It’s no secret that we’re in a mental ill-being epidemic and the topic of wellbeing hasn’t been more critical today than in any other time in history.
Everyone keeps talking about it, so what is wellbeing?
It’s such a personalized term that it represents different things for different people, but by and large, it refers to a state of overall health, happiness, and contentment.
So, how can we design our lives with the intention of ‘injecting’ wellbeing into our lives as a priority and not an afterthought?
1. Simple Health Routines
Humans are pro at complicating anything and everything. Without getting all entangled with the perfect diet, morning routines and exercise regimens, begin by understanding the context of your current reality.
Consuming more YouTube videos of billionaires and their lifestyles isn’t going to help you in any way. You’ve already tried that, haven’t you?
When it comes to wellbeing, the more you view it through the lens of incremental, the better off you’ll be. Do things incrementally better than where you are today.
Think of progress as not a number to be achieved but, to do better than yesterday.
If you’re looking to lose weight, alter one meal and make slightly healthier choices. Avoid that dessert for a change and opt for low sugar fruit like blueberry.
If you currently aren’t active much, start by introducing some walking into your day.
It could be a quick morning walk for 10 minutes before heading out to work, a 5-minute walk after your meals and making it a point to stretch a few times through the working day.
The less friction you have in executing the new behaviours, the easier it will be to create momentum toward building sustainable habits.

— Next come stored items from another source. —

theorem selectNext_keeps {s0 : State} (s : State) (hK : Keeps s0 s) :
    Keeps s0 (selectNext s) := by
  unfold selectNext
  repeat' first
    | with_reducible assumption | with_reducible apply putJob_keeps | with_reducible apply placeTasks_keeps
    | (first | (lift_lets; intro x) | intro x); first
        | (refine (fun (_ : Keeps s0 x) => ?_) ?_; on_goal 2 => subst x; on_goal 1 => clear_value x)
        | subst x
    | intro _
    | split
    | (with_reducible refine Keeps.update ?_ ?_); on_goal 2 => exact shape_kept
    | dsimp only

theorem failPuts_keeps {s0 : State} (id : Nat) (s : State) (hK : Keeps s0 s) :
    Keeps s0 (failPuts id s) := by
  unfold failPuts
  repeat' first
    | with_reducible assumption | with_reducible apply answer_keeps
    | (with_reducible apply Keeps.foldl) <;> intros
    | (first | (lift_lets; intro x) | intro x); first
        | (refine (fun (_ : Keeps s0 x) => ?_) ?_; on_goal 2 => subst x; on_goal 1 => clear_value x)
        | subst x
    | intro _
    | split
    | (with_reducible refine Keeps.update ?_ ?_); on_goal 2 => exact shape_kept
    | dsimp only

theorem endJob_keeps {s0 : State} (id : Nat) (st : JobState) (s : State) (hK : Keeps s0 s) :
    Keeps s0 (endJob id st s) := by
  unfold endJob
  repeat' first
    | with_reducible assumption | with_reducible apply putJob_keeps | with_reducible apply clearEngines_keeps
    | with_reducible apply settleDev_keeps | with_reducible apply answer_keeps
    | with_reducible apply selectNext_keeps | with_reducible apply failPuts_keeps
    | (with_reducible apply Keeps.foldl) <;> intros
    | (first | (lift_lets; intro x) | intro x); first
        | (refine (fun (_ : Keeps s0 x) => ?_) ?_; on_goal 2 => subst x; on_goal 1 => clear_value x)
        | subst x
    | intro _
    | split
    | (with_reducible refine Keeps.update ?_ ?_); on_goal 2 => exact shape_kept
    | dsimp only

theorem endStarted_keeps {s0 : State} (s : State) (hK : Keeps s0 s) :
    Keeps s0 (endStarted s) := by
  unfold endStarted
  repeat' first
    | with_reducible assumption | with_reducible apply endJob_keeps
    | (with_reducible apply Keeps.foldl) <;> intros
    | intro _
    | split
    | (with_reducible refine Keeps.update ?_ ?_); on_goal 2 => exact shape_kept
    | dsimp only

theorem goSafe_keeps {s0 : State} (s : State) (hK : Keeps s0 s) :
    Keeps s0 (goSafe s) := by
  unfold goSafe
  repeat' first
    | with_reducible assumption
    | (first | (lift_lets; intro x) | intro x); first
        | (refine (fun (_ : Keeps s0 x) => ?_) ?_; on_goal 2 => subst x; on_goal 1 => clear_value x)
        | subst x
    | intro _
    | split
    | (with_reducible refine Keeps.update ?_ ?_); on_goal 2 => exact shape_kept
    | dsimp only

Remember, everything above zero compounds. Find ways to take small action each day and keep making progress.
2. Mindset for Wellbeing
What’s the common denominator in all our struggles?
You guessed it right, us.
We are the common denominator when it comes to all our life’s battles.
What then must we solve to create more well-being in our lives?
Ourselves.
By the time we’re about 8 years of age, 80% of the behaviours that we exhibit throughout our lives are programmed within us through the influences of parents, teachers, friends, community, and society.
We operate on autopilot for the majority of our lives. And undoing that early neural wiring takes effort.
The influences may have been well-intentioned, but if we aren’t too careful in examining ourselves closely, we may continue to act with the blinders on.
Recognizing that our beliefs needn’t be hard-wired for life is the starting point.
We spend most of our life in our head and the first step to laying the foundation of a ‘wellbeing’ mindset is addressing the blind spots that hinder a happy life.
We think adopting a mindset for wellbeing requires answering the hard questions of life, when in fact it’s the simple everyday orientation that creates sustained happiness.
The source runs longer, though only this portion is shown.